Negative equity mortgages
July 14th, 2010
When a person goes into negative equity then on a day to day basis then there may not seem to be a problem. After all the bills are the same, and as long as the person was not relying on borrowing the equity in their home then the negative equity would not impinge on them in the short term.
In the long term there is also little problem, house prices tend to mirror wages in the long run and wages go up. There may be significant periods during which house prices dip, but these are usually over with after a while and so as long as a person keeps paying their mortgage then the negative equity will go away.
However it is in the medium term where it can be a problem. This is when a home owner wishes to move. Usually when a person wants to move then there will be no problem as the person sells their house, pays off the mortgage and then goes into a new house using their equity in the old house to in effect to make a deposit for a new house. This is called the housing ladder.

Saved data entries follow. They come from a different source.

-- ==== Sys2Proof/Machine/Ops.lean ====
section
/-! DEFINITION. The shared operations: host memory (20_memory.md), raising and taking an interrupt (60_exceptions.md),
drawing a pixel run up to a light-pen hit (R111), the parameter stack (R97, R98), and START, RESUME and ExtStop, the
host's ways into and out of the wait states (R81 to R84). -/

namespace Sys2Proof.Machine

/-- What a byte no host operation has stored reads as. DESIGN CHOICE (log 2): 0. -/
def unlistedByte : Byte := 0

/-- The byte at an address. -/
def readByte (m : Memory) (a : Nat) : Byte := sparseGet unlistedByte m a

/-- Memory with a byte stored. -/
def writeByte (m : Memory) (a : Nat) (b : Byte) : Memory := sparseSet unlistedByte a b m

/-- The canonical form of memory, every address within the address space. -/
def Memory.wf (c : Params) (m : Memory) : Bool := sparseWf unlistedByte (addrSpace c) m

/-- The address of a word's second byte (R39, R43). -/
def nextByte (c : Params) (a : Nat) : Nat := wrapAddr c ((a : Int) + 1)

/-- `MemRead(addr, 2)`: the word the host holds at an address, the low byte first (R36, R39, R41). -/
def fetchWord (c : Params) (m : Memory) (a : Nat) : Word := wordOfBytes (readByte m a) (readByte m (nextByte c a))

/-- The host stores a word of the display file, the low byte first (R39, R46). -/
def storeWord (c : Params) (m : Memory) (a : Nat) (w : Word) : Memory :=
  writeByte (writeByte m a (lowByte w)) (nextByte c a) (highByte w)

/-- Whether a reason is latched (R28). -/
def pendGet (p : Pend) (r : Reason) : Bool :=
  match r with
  | .lightPenHit => p.lightPenHit
  | .edgeTransition => p.edgeTransition
  | .internalStop => p.internalStop
  | .externalStop => p.externalStop
  | .charFault => p.charFault
  | .stackFault => p.stackFault
  | .busTimeout => p.busTimeout
  | .nameMatch => p.nameMatch

/-- The set of requests with one reason's membership made `b` (R28). -/
def pendSet (p : Pend) (r : Reason) (b : Bool) : Pend :=
  match r with
  | .lightPenHit => { p with lightPenHit := b }
  | .edgeTransition => { p with edgeTransition := b }
  | .internalStop => { p with internalStop := b }
  | .externalStop => { p with externalStop := b }
  | .charFault => { p with charFault := b }
  | .stackFault => { p with stackFault := b }
  | .busTimeout => { p with busTimeout := b }
  | .nameMatch => { p with nameMatch := b }

/-- `raise R`: latch the request; the run state does not change (R155). -/
def raise (r : Reason) (s : State) : State := { s with pend := pendSet s.pend r true }

/-- The priority order, highest first (R156). -/
def priorityOrder : List Reason :=
  [.lightPenHit, .edgeTransition, .internalStop, .externalStop, .charFault, .stackFault, .busTimeout, .nameMatch]

/-- The highest latched request (R157). -/
def highest (p : Pend) : Option Reason := priorityOrder.find? fun r => pendGet p r

/-- The notification class of a reason (R158). -/
def notifyClass (r : Reason) : NotifyClass :=
  match r with
  | .lightPenHit => .surface
  | .edgeTransition => .surface
  | .internalStop => .stop
  | .externalStop => .stop
  | .charFault => .charFault
  | .stackFault => .charFault
  | .busTimeout => .charFault
  | .nameMatch => .name

/-- Whether entering the wait for a reason is silent: a stop with the stop interrupt disabled (R157). -/
def silentStop (r : Reason) (s : State) : Bool := (r == .internalStop || r == .externalStop) && !s.regs.stopIntrEna

/-- TAKING AN INTERRUPT: the entry into `AwaitResume(r)`. It removes the request, changes the run state and notifies
the host once; it saves nothing and changes no mode (R157, R158, R159). -/
def takeInterrupt (r : Reason) (s : State) : State :=
  let s := { s with pend := pendSet s.pend r false, run := .awaitResume r }
  if silentStop r s then s else call (.notify (notifyClass r)) s

/-- `Check()`: the highest latched request, if any, is taken (R157). -/
def check (s : State) : State :=
  match highest s.pend with
  | none => s
  | some r => takeInterrupt r s

/-- `EdgeEvent(q, isExit)` (R112). -/
def edgeEvent (q : Pt3) (isExit : Bool) (s : State) : State :=
  raise .edgeTransition { s with flags := edgeFlags isExit s.flags, rpt := q }

/-- A light-pen hit acted on at a displayed point (R111, R142). -/
def lightPenHit (q : Pt3) (s : State) : State :=
  raise .lightPenHit { s with flags := { s.flags with lpFlag := true }, rpt := q }

/-- `DrawPrimitiveRun(run, exit, masked)`: light the pixels in order, stop at the first hit acted on and keep the rest
in `lpCont`, else end with the exit edge event (R111). -/
def drawRun (exit : Option Pt3) (masked : Bool) : List Pixel → State → State
  | [], s =>
    match exit with
    | none => s
    | some q => edgeEvent q true s
  | p :: rest, s =>
    let r := illuminate p.x p.y p.i p.c s
    if r.2 && !masked && r.1.P.lpIntrEna then
      { lightPenHit ⟨p.x, p.y, p.z⟩ r.1 with lpCont := some ⟨rest, exit⟩ }
    else drawRun exit masked rest r.1

/-- A stack fault's request, where enabled (R97, R98). -/
def raiseStackFault (s : State) : State := if s.regs.stackIntrEna then raise .stackFault s else s

/-- `Push(ret)`: whether it succeeded, and the state; on a full stack only the flag and the request change (R97). -/
def push (ret : Nat) (s : State) : State × Bool :=
  if h : s.sp.val = 0 then
    (raiseStackFault { s with flags := { s.flags with stackOver := true } }, false)
  else
    ({ s with sp := ⟨s.sp.val - 1, by omega⟩
              stk := s.stk.set (s.sp.val - 1) { dpc := ret, name := s.regs.name, P := s.P } (by omega) }, true)

/-- `Pop(restore)`: on an empty stack only the flag and the request change (R98). -/
def pop (restore : Bool) (s : State) : State :=
  if h : s.sp.val < 8 then
    let f := s.stk[s.sp.val]
    let s := { s with sp := ⟨s.sp.val + 1, by omega⟩, dpc := f.dpc }
    if restore then { s with regs := { s.regs with name := f.name }, P := f.P, acc := [] } else s
  else raiseStackFault { s with flags := { s.flags with stackUnder := true } }

/-- `START(v)`: from any run state, load the DPC, clear the flags and requests, discard every continuation (R82). -/
def start (v : Word) (s : State) : State :=
  { s with dpc := evenAddr s.cfg v, flags := startFlags s.flags, pend := noPend, clipPend := none, lpCont := none,
           pendHalf := none, acc := [], ctlPend := none, syncTarget := 0, run := .running }

/-- The light-pen remainder drawn by a RESUME, the pen masked (R83). -/
def drawRemainder (s : State) : State :=
  match s.lpCont with
  | none => s
  | some c => drawRun c.exit true c.run { s with lpCont := none }

/-- `RESUME()`, the return from an interrupt: clear the stop flags, and in `AwaitResume(r)` the flags of `r`, draw the
light-pen remainder and run (R83, R160). -/
def resume (s : State) : State :=
  let s := { s with flags := clearStops s.flags }
  match s.run with
  | .awaitResume r => { drawRemainder { s with flags := clearReason r s.flags } with run := .running }
  | _ => s

/-- `SetDPC(v)`: START where bit 0 is clear, RESUME where it is set (R81). -/
def setDpc (v : Word) (s : State) : State := if bit v 0 then resume s else start v s

/-- `ExtStop()`: latched in `Running`, `AwaitSync` and `AwaitResume`, no effect in `Halted` and `Hung` (R84). -/
def extStop (s : State) : State :=
  match s.run with
  | .halted => s
  | .hung => s
  | _ => raise .externalStop { s with flags := { s.flags with extStopFlag := true } }

end Sys2Proof.Machine
end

This pattern is problematic with negative equity. Negative equity means that a person can not sell their house at a profit; they can only sell at a loss. It also means that they do not have a deposit for their house. In some cases they may be transferring their negative equity from one house to another house.
However when there is a general fall in house prices, particularly when this is a sustained fall in house prices, then some mortgage lenders can start offering negative equity mortgages. These mortgages are essentially loaning an amount of money for a home that is less than the value.
This is done for a number of reasons. In many of these cases the old bank that had leant against the original home is now lending against the new home. They may see the negative equity mortgage as a way to ensure the long term business of a client that is a good customer who buys a large number of products and has established a record as a good payer.
Another reason is that it may be a way of ensuring that a person does not simply walk away on their existing loan, or to win business. Most of these loans are based on the premise that the negative equity will be a temporary phenomena.